_WHAT THIS TASK INVOLVES_.
Please output, without any change, the lines of the material below from the very first through the one with "in half. -/".

(MATERIAL FOR THIS EXERCISE Opens)

-- ==== Sys2Proof/Laws/RealFns.lean ====
section
/-! SUPPORT. The comparison of products of powers is exact, whatever its bounds decide, and the search
over it finds the greatest number that passes. -/

namespace Sys2Proof.Machine

/-- The number a bound stands for. -/
def scaledValue (x : Scaled) : Nat := x.m * 2 ^ x.e

/-- The product of two bounds stands for the product. -/
theorem scaledMul_value (x y : Scaled) :
    scaledValue (scaledMul x y) = scaledValue x * scaledValue y := by
  simp only [scaledValue, scaledMul, pow_add]; ring

/-- Cutting down does not raise the value. -/
theorem truncDown_le (bits : Nat) (x : Scaled) : scaledValue (truncDown bits x) ≤ scaledValue x := by
  simp only [scaledValue, truncDown, Nat.shiftRight_eq_div_pow, pow_add]
  generalize x.m.log2 + 1 - bits = k
  calc x.m / 2 ^ k * (2 ^ x.e * 2 ^ k) = x.m / 2 ^ k * 2 ^ k * 2 ^ x.e := by ring
    _ ≤ x.m * 2 ^ x.e := Nat.mul_le_mul_right _ (Nat.div_mul_le_self _ _)

/-- Cutting up does not lower the value. -/
theorem le_truncUp (bits : Nat) (x : Scaled) : scaledValue x ≤ scaledValue (truncUp bits x) := by
  simp only [truncUp]
  split
  · exact le_rfl
  · simp only [scaledValue, Nat.shiftRight_eq_div_pow, pow_add]
    generalize x.m.log2 + 1 - bits = k
    have h : x.m ≤ (x.m / 2 ^ k + 1) * 2 ^ k :=
      le_of_lt (Nat.lt_mul_of_div_lt (Nat.lt_succ_self _) (by positivity))
    calc x.m * 2 ^ x.e ≤ (x.m / 2 ^ k + 1) * 2 ^ k * 2 ^ x.e := Nat.mul_le_mul_right _ h
      _ = (x.m / 2 ^ k + 1) * (2 ^ x.e * 2 ^ k) := by ring

/-- Splitting an exponent in half. -/
theorem pow_halves (b k : Nat) : b ^ k = b ^ (k / 2) * b ^ (k / 2) * b ^ (k % 2) := by
  rw [← pow_add, ← pow_add]; congr 1; omega

/-- A power cut down is a lower bound. -/
theorem powScaled_le {cut : Scaled → Scaled} (hc : ∀ x, scaledValue (cut x) ≤ scaledValue x) (b : Nat) :
    ∀ fuel k, k < 2 ^ fuel → scaledValue (powScaled cut b fuel k) ≤ b ^ k
  | 0, k, hk => by
    obtain rfl : k = 0 := by simpa using hk
    simp [powScaled, scaledValue]
  | fuel + 1, k, hk => by
    have ih := powScaled_le hc b fuel (k / 2) (by rw [pow_succ] at hk; omega)
    simp only [powScaled]
    split
    · rename_i h0; subst h0; simp [scaledValue]
    · have hs : scaledValue (cut (scaledMul (powScaled cut b fuel (k / 2)) (powScaled cut b fuel (k / 2))))
          ≤ b ^ (k / 2) * b ^ (k / 2) := by
        refine le_trans (hc _) ?_
        rw [scaledMul_value]
        exact Nat.mul_le_mul ih ih
      split
      · rename_i h2
        rw [pow_halves b k, h2, pow_zero, mul_one]
        exact hs
      · rename_i h2
        have h1 : k % 2 = 1 := by omega
        rw [pow_halves b k, h1, pow_one]
        refine le_trans (hc _) ?_
        rw [scaledMul_value]
        exact Nat.mul_le_mul hs (by simp [scaledValue])

/-- A power cut up is an upper bound. -/
theorem le_powScaled {cut : Scaled → Scaled} (hc : ∀ x, scaledValue x ≤ scaledValue (cut x)) (b : Nat) :
    ∀ fuel k, k < 2 ^ fuel → b ^ k ≤ scaledValue (powScaled cut b fuel k)
  | 0, k, hk => by
    obtain rfl : k = 0 := by simpa using hk
    simp [powScaled, scaledValue]
  | fuel + 1, k, hk => by
    have ih := le_powScaled hc b fuel (k / 2) (by rw [pow_succ] at hk; omega)
    simp only [powScaled]
    split
    · rename_i h0; subst h0; simp [scaledValue]
    · have hs : b ^ (k / 2) * b ^ (k / 2) ≤
          scaledValue (cut (scaledMul (powScaled cut b fuel (k / 2)) (powScaled cut b fuel (k / 2)))) := by
        refine le_trans ?_ (hc _)
        rw [scaledMul_value]
        exact Nat.mul_le_mul ih ih
      split
      · rename_i h2
        rw [pow_halves b k, h2, pow_zero, mul_one]
        exact hs
      · rename_i h2
        have h1 : k % 2 = 1 := by omega
        rw [pow_halves b k, h1, pow_one]
        refine le_trans ?_ (hc _)
        rw [scaledMul_value]
        exact Nat.mul_le_mul hs (by simp [scaledValue])

/-- The fuel of a power suffices. -/
theorem lt_two_pow_log2 (k : Nat) : k < 2 ^ (k.log2 + 1) := Nat.lt_log2_self

/-- A product cut down is a lower bound. -/
theorem productScaled_le {cut : Scaled → Scaled} (hc : ∀ x, scaledValue (cut x) ≤ scaledValue x) :
    ∀ l, scaledValue (productScaled cut l) ≤ powerProduct l
  | [] => by simp [productScaled, powerProduct, scaledValue]
  | (b, k) :: rest => by
    simp only [productScaled, powerProduct]
    refine le_trans (hc _) ?_
    rw [scaledMul_value]
    exact Nat.mul_le_mul (powScaled_le hc b _ k (lt_two_pow_log2 k)) (productScaled_le hc rest)

/-- A product cut up is an upper bound. -/
theorem le_productScaled {cut : Scaled → Scaled} (hc : ∀ x, scaledValue x ≤ scaledValue (cut x)) :
    ∀ l, powerProduct l ≤ scaledValue (productScaled cut l)
  | [] => by simp [productScaled, powerProduct, scaledValue]
  | (b, k) :: rest => by
    simp only [productScaled, powerProduct]
    refine le_trans ?_ (hc _)
    rw [scaledMul_value]
    exact Nat.mul_le_mul (le_powScaled hc b _ k (lt_two_pow_log2 k)) (le_productScaled hc rest)

/-- `scaledLe` compares the values. -/
theorem scaledLe_iff (x y : Scaled) : scaledLe x y = true ↔ scaledValue x ≤ scaledValue y := by
  simp only [scaledLe, scaledValue]
  split
  · rename_i h
    obtain ⟨d, hd⟩ := Nat.exists_eq_add_of_le h
    rw [hd, Nat.add_sub_cancel_left, decide_eq_true_eq, Nat.shiftRight_eq_div_pow,
      Nat.le_div_iff_mul_le (by positivity), pow_add, ← mul_assoc, mul_right_comm]
    exact (Nat.mul_le_mul_right_iff (by positivity)).symm
  · rename_i h
    obtain ⟨d, hd⟩ := Nat.exists_eq_add_of_lt (not_le.mp h)
    have hd' : y.e = x.e + (d + 1) := by omega
    have e1 : y.m * 2 ^ (x.e + (d + 1)) = y.m * 2 ^ (d + 1) * 2 ^ x.e := by rw [pow_add]; ring
    rw [hd', e1, Nat.mul_le_mul_right_iff (by positivity), Nat.add_sub_cancel_left, Bool.or_eq_true,
      decide_eq_true_eq, decide_eq_true_eq, Nat.shiftRight_eq_div_pow,
      Nat.div_lt_iff_lt_mul (by positivity)]
    omega

/-- A comparison the bounds decide is right. -/
theorem compareAt_sound {bits : Nat} {l r : List (Nat × Nat)} {b : Bool}
    (h : compareAt bits l r = some b) : b = true ↔ powerProduct l ≤ powerProduct r := by
  simp only [compareAt] at h
  split at h
  · rename_i h1
    cases h
    rw [scaledLe_iff] at h1
    simp only [true_iff]
    exact le_trans (le_productScaled (le_truncUp bits) l)
      (le_trans h1 (productScaled_le (truncDown_le bits) r))
  · split at h
    · cases h
    · rename_i h2
      cases h
      rw [scaledLe_iff, not_le] at h2
      simp only [Bool.false_eq_true, false_iff, not_le]
      exact lt_of_le_of_lt (le_productScaled (le_truncUp bits) r)
        (lt_of_lt_of_le h2 (productScaled_le (truncDown_le bits) l))

/-- The comparison is exact, for every argument. -/
theorem productLe_iff (l r : List (Nat × Nat)) :
    productLe l r = true ↔ powerProduct l ≤ powerProduct r := by
  simp only [productLe]
  split
  · rename_i b h; exact compareAt_sound h
  · split
    · rename_i b h; exact compareAt_sound h
    · rw [decide_eq_true_eq]

/-- The search stays within its range, and the number it answers passes unless it is the start. -/
theorem greatestUpTo_spec (p : Nat → Bool) :
    ∀ bits acc, acc ≤ greatestUpTo p bits acc ∧ greatestUpTo p bits acc < acc + 2 ^ bits ∧
      (greatestUpTo p bits acc = acc ∨ p (greatestUpTo p bits acc) = true)
  | 0, acc => by simp [greatestUpTo]
  | bits + 1, acc => by
    simp only [greatestUpTo]
    have e : 2 ^ (bits + 1) = 2 ^ bits + 2 ^ bits := by rw [pow_succ]; ring
    split
    · rename_i h
      obtain ⟨h1, h2, h3⟩ := greatestUpTo_spec p bits (acc + 2 ^ bits)
      refine ⟨by omega, by omega, Or.inr ?_⟩
      rcases h3 with h3 | h3
      · rw [h3]; exact h
      · exact h3
    · obtain ⟨h1, h2, h3⟩ := greatestUpTo_spec p bits acc
      exact ⟨h1, by omega, h3⟩

/-- For a property that, in the range above `acc`, once false stays false, no number of the range that
passes is above the answer. -/
theorem greatestUpTo_max (p : Nat → Bool) :
    ∀ bits acc, (∀ m n, acc < m → m ≤ n → n < acc + 2 ^ bits → p n = true → p m = true) →
      ∀ n, acc ≤ n → n < acc + 2 ^ bits → p n = true → n ≤ greatestUpTo p bits acc
  | 0, acc, _, n, h1, h2, _ => by simp only [greatestUpTo]; simp at h2; omega
  | bits + 1, acc, hp, n, h1, h2, h => by
    have e : 2 ^ (bits + 1) = 2 ^ bits + 2 ^ bits := by rw [pow_succ]; ring
    have pos : 0 < 2 ^ bits := by positivity
    simp only [greatestUpTo]
    split
    · by_cases hn : acc + 2 ^ bits ≤ n
      · exact greatestUpTo_max p bits (acc + 2 ^ bits)
          (fun m n a b c => hp m n (by omega) b (by omega)) n hn (by omega) h
      · have := (greatestUpTo_spec p bits (acc + 2 ^ bits)).1
        omega
    · rename_i hf
      have hn : n < acc + 2 ^ bits := by
        by_contra hge
        exact hf (hp _ n (by omega) (not_lt.mp hge) h2 h)
      exact greatestUpTo_max p bits acc (fun m n a b c => hp m n a b (by omega)) n h1 hn h

end Sys2Proof.Machine
end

(MATERIAL FOR THIS EXERCISE Closes)

_SOLUTION TO THIS PROBLEM_.
-- ==== Sys2Proof/Laws/RealFns.lean ====
section
/-! SUPPORT. The comparison of products of powers is exact, whatever its bounds decide, and the search
over it finds the greatest number that passes. -/

namespace Sys2Proof.Machine

/-- The number a bound stands for. -/
def scaledValue (x : Scaled) : Nat := x.m * 2 ^ x.e

/-- The product of two bounds stands for the product. -/
theorem scaledMul_value (x y : Scaled) :
    scaledValue (scaledMul x y) = scaledValue x * scaledValue y := by
  simp only [scaledValue, scaledMul, pow_add]; ring

/-- Cutting down does not raise the value. -/
theorem truncDown_le (bits : Nat) (x : Scaled) : scaledValue (truncDown bits x) ≤ scaledValue x := by
  simp only [scaledValue, truncDown, Nat.shiftRight_eq_div_pow, pow_add]
  generalize x.m.log2 + 1 - bits = k
  calc x.m / 2 ^ k * (2 ^ x.e * 2 ^ k) = x.m / 2 ^ k * 2 ^ k * 2 ^ x.e := by ring
    _ ≤ x.m * 2 ^ x.e := Nat.mul_le_mul_right _ (Nat.div_mul_le_self _ _)

/-- Cutting up does not lower the value. -/
theorem le_truncUp (bits : Nat) (x : Scaled) : scaledValue x ≤ scaledValue (truncUp bits x) := by
  simp only [truncUp]
  split
  · exact le_rfl
  · simp only [scaledValue, Nat.shiftRight_eq_div_pow, pow_add]
    generalize x.m.log2 + 1 - bits = k
    have h : x.m ≤ (x.m / 2 ^ k + 1) * 2 ^ k :=
      le_of_lt (Nat.lt_mul_of_div_lt (Nat.lt_succ_self _) (by positivity))
    calc x.m * 2 ^ x.e ≤ (x.m / 2 ^ k + 1) * 2 ^ k * 2 ^ x.e := Nat.mul_le_mul_right _ h
      _ = (x.m / 2 ^ k + 1) * (2 ^ x.e * 2 ^ k) := by ring

/-- Splitting an exponent in half. -/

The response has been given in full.